TASK: Print the data again, exactly.
Top of INPUT DATA
/-- Rules R161 and R201: after INIT nothing of the old session is left; two states that differ in the session alone are
the same state after the same INIT, and after INIT RAW every LANE_RD gives 0. -/
def Obligations.InitHidesTheOldSession : Prop :=
  (∀ (s : State) (A : Lanes) (p : Phase) (g : Func) (b : Bool) (c o : BitVec 8) (d : Word) (f : Func) (be : Bool), s.Ready →
    exec (.init f.code be) { s with lanes := A, phase := p, func := g, be := b, cursor := c, outcnt := o, dout := d } =
      exec (.init f.code be) s) ∧
  (∀ (s t : State) (be : Bool) (idx : BitVec 5), s.Ready → exec (.init 15 be) s = .next t → idx.toNat ≤ 24 →
    ∃ u, exec (.laneRd idx) t = .next u ∧ u.dout = 0 ∧ u.err = .noError)

/-! ## The permutation -/

/-- Rule R121: rotation by the shifts and where each bit goes. Composition, bijectivity and NOT are the spec's inference
R122. -/
def Obligations.RotationMovesBitsAndComposes : Prop :=
  (∀ v : Word, rot64 v 0 = v) ∧
  (∀ (v : Word) (n : Nat), 1 ≤ n → n ≤ 63 → rot64 v n = (v <<< n) ||| (v >>> (64 - n))) ∧
  (∀ (v : Word) (n z : Nat), n < 64 → z < 64 → (rot64 v n).getLsbD ((z + n) % 64) = v.getLsbD z) ∧
  (∀ (v : Word) (a b : Nat), a < 64 → b < 64 → rot64 (rot64 v a) b = rot64 v ((a + b) % 64)) ∧
  (∀ n < 64, Function.Bijective fun v : Word => rot64 v n) ∧
  (∀ v : Word, ~~~v = v ^^^ 0xFFFFFFFFFFFFFFFF)

/-- Rules R124, R125, R127, R128 and R129, by lane index l = x + 5*y, with the tables of rules R125 and R127 as they
stand there by lane index. The fixed points of chi are an inference that R128 marks as the spec's own. -/
def Obligations.StepMappingsByLaneIndex : Prop :=
  ∀ (A : Lanes) (l : Nat), l < 25 →
    readLane (theta A) l = readLane A l ^^^ (columnParity A ((l + 4) % 5) ^^^ rot64 (columnParity A ((l + 1) % 5)) 1) ∧
    readLane (rho A) l = rot64 (readLane A l) (rhoByLane.getD l 0) ∧
    readLane (pi A) l = readLane A (piSource.getD l 0) ∧
    readLane (chi A) l =
      readLane A l ^^^ (~~~readLane A ((l + 1) % 5 + l / 5 * 5) &&& readLane A ((l + 2) % 5 + l / 5 * 5)) ∧
    (∀ i, readLane (iota i A) l = if l = 0 then readLane A 0 ^^^ roundConstant i else readLane A l) ∧
    chi zeroLanes = zeroLanes ∧ chi (Vector.replicate 25 (BitVec.allOnes 64)) = Vector.replicate 25 (BitVec.allOnes 64)

/-- Rule R126: the recurrence visits every lane but (0,0) once and gives the table. -/
def Obligations.RhoOffsetsFollowTheRecurrence : Prop :=
  rhoOffset 0 0 = 0 ∧ (∀ t < 24, rhoOffset (rhoWalk t).1 (rhoWalk t).2 = (t + 1) * (t + 2) / 2 % 64) ∧
  (∀ x y : Fin 5, (x, y) ≠ (0, 0) → ∃ t < 24, rhoWalk t = (x, y))

/-- Rules R130 and R131: the table, row by row, that the LFSR gives it, and (an inference R130 marks as the spec's own)
that no bits but 0, 1, 3, 7, 15, 31 and 63 are set in it. -/
def Obligations.RoundConstantsFollowTheLfsr : Prop :=
  roundConstant 0 = 0x0000000000000001 ∧ roundConstant 12 = 0x000000008000808B ∧
  roundConstant 1 = 0x0000000000008082 ∧ roundConstant 13 = 0x800000000000008B ∧
  roundConstant 2 = 0x800000000000808A ∧ roundConstant 14 = 0x8000000000008089 ∧
  roundConstant 3 = 0x8000000080008000 ∧ roundConstant 15 = 0x8000000000008003 ∧
  roundConstant 4 = 0x000000000000808B ∧ roundConstant 16 = 0x8000000000008002 ∧
  roundConstant 5 = 0x0000000080000001 ∧ roundConstant 17 = 0x8000000000000080 ∧
  roundConstant 6 = 0x8000000080008081 ∧ roundConstant 18 = 0x000000000000800A ∧
  roundConstant 7 = 0x8000000000008009 ∧ roundConstant 19 = 0x800000008000000A ∧
  roundConstant 8 = 0x000000000000008A ∧ roundConstant 20 = 0x8000000080008081 ∧
  roundConstant 9 = 0x0000000000000088 ∧ roundConstant 21 = 0x8000000000008080 ∧
  roundConstant 10 = 0x0000000080008009 ∧ roundConstant 22 = 0x0000000080000001 ∧
  roundConstant 11 = 0x000000008000000A ∧ roundConstant 23 = 0x8000000080008008 ∧
  (∀ i < 24, roundConstant i = rcDerived i) ∧
  (∀ i < 24, ∀ z < 64, (roundConstant i).getLsbD z = true → z ∈ [0, 1, 3, 7, 15, 31, 63])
Bottom of INPUT DATA
OUTPUT OF THE TASK:
/-- Rules R161 and R201: after INIT nothing of the old session is left; two states that differ in the session alone are
the same state after the same INIT, and after INIT RAW every LANE_RD gives 0. -/
def Obligations.InitHidesTheOldSession : Prop :=
  (∀ (s : State) (A : Lanes) (p : Phase) (g : Func) (b : Bool) (c o : BitVec 8) (d : Word) (f : Func) (be : Bool), s.Ready →
    exec (.init f.code be) { s with lanes := A, phase := p, func := g, be := b, cursor := c, outcnt := o, dout := d } =
      exec (.init f.code be) s) ∧
  (∀ (s t : State) (be : Bool) (idx : BitVec 5), s.Ready → exec (.init 15 be) s = .next t → idx.toNat ≤ 24 →
    ∃ u, exec (.laneRd idx) t = .next u ∧ u.dout = 0 ∧ u.err = .noError)

/-! ## The permutation -/

/-- Rule R121: rotation by the shifts and where each bit goes. Composition, bijectivity and NOT are the spec's inference
R122. -/
def Obligations.RotationMovesBitsAndComposes : Prop :=
  (∀ v : Word, rot64 v 0 = v) ∧
  (∀ (v : Word) (n : Nat), 1 ≤ n → n ≤ 63 → rot64 v n = (v <<< n) ||| (v >>> (64 - n))) ∧
  (∀ (v : Word) (n z : Nat), n < 64 → z < 64 → (rot64 v n).getLsbD ((z + n) % 64) = v.getLsbD z) ∧
  (∀ (v : Word) (a b : Nat), a < 64 → b < 64 → rot64 (rot64 v a) b = rot64 v ((a + b) % 64)) ∧
  (∀ n < 64, Function.Bijective fun v : Word => rot64 v n) ∧
  (∀ v : Word, ~~~v = v ^^^ 0xFFFFFFFFFFFFFFFF)

/-- Rules R124, R125, R127, R128 and R129, by lane index l = x + 5*y, with the tables of rules R125 and R127 as they
stand there by lane index. The fixed points of chi are an inference that R128 marks as the spec's own. -/
def Obligations.StepMappingsByLaneIndex : Prop :=
  ∀ (A : Lanes) (l : Nat), l < 25 →
    readLane (theta A) l = readLane A l ^^^ (columnParity A ((l + 4) % 5) ^^^ rot64 (columnParity A ((l + 1) % 5)) 1) ∧
    readLane (rho A) l = rot64 (readLane A l) (rhoByLane.getD l 0) ∧
    readLane (pi A) l = readLane A (piSource.getD l 0) ∧
    readLane (chi A) l =
      readLane A l ^^^ (~~~readLane A ((l + 1) % 5 + l / 5 * 5) &&& readLane A ((l + 2) % 5 + l / 5 * 5)) ∧
    (∀ i, readLane (iota i A) l = if l = 0 then readLane A 0 ^^^ roundConstant i else readLane A l) ∧
    chi zeroLanes = zeroLanes ∧ chi (Vector.replicate 25 (BitVec.allOnes 64)) = Vector.replicate 25 (BitVec.allOnes 64)

/-- Rule R126: the recurrence visits every lane but (0,0) once and gives the table. -/
def Obligations.RhoOffsetsFollowTheRecurrence : Prop :=
  rhoOffset 0 0 = 0 ∧ (∀ t < 24, rhoOffset (rhoWalk t).1 (rhoWalk t).2 = (t + 1) * (t + 2) / 2 % 64) ∧
  (∀ x y : Fin 5, (x, y) ≠ (0, 0) → ∃ t < 24, rhoWalk t = (x, y))

/-- Rules R130 and R131: the table, row by row, that the LFSR gives it, and (an inference R130 marks as the spec's own)
that no bits but 0, 1, 3, 7, 15, 31 and 63 are set in it. -/
def Obligations.RoundConstantsFollowTheLfsr : Prop :=
  roundConstant 0 = 0x0000000000000001 ∧ roundConstant 12 = 0x000000008000808B ∧
  roundConstant 1 = 0x0000000000008082 ∧ roundConstant 13 = 0x800000000000008B ∧
  roundConstant 2 = 0x800000000000808A ∧ roundConstant 14 = 0x8000000000008089 ∧
  roundConstant 3 = 0x8000000080008000 ∧ roundConstant 15 = 0x8000000000008003 ∧
  roundConstant 4 = 0x000000000000808B ∧ roundConstant 16 = 0x8000000000008002 ∧
  roundConstant 5 = 0x0000000080000001 ∧ roundConstant 17 = 0x8000000000000080 ∧
  roundConstant 6 = 0x8000000080008081 ∧ roundConstant 18 = 0x000000000000800A ∧
  roundConstant 7 = 0x8000000000008009 ∧ roundConstant 19 = 0x800000008000000A ∧
  roundConstant 8 = 0x000000000000008A ∧ roundConstant 20 = 0x8000000080008081 ∧
  roundConstant 9 = 0x0000000000000088 ∧ roundConstant 21 = 0x8000000000008080 ∧
  roundConstant 10 = 0x0000000080008009 ∧ roundConstant 22 = 0x0000000080000001 ∧
  roundConstant 11 = 0x000000008000000A ∧ roundConstant 23 = 0x8000000080008008 ∧
  (∀ i < 24, roundConstant i = rcDerived i) ∧
  (∀ i < 24, ∀ z < 64, (roundConstant i).getLsbD z = true → z ∈ [0, 1, 3, 7, 15, 31, 63])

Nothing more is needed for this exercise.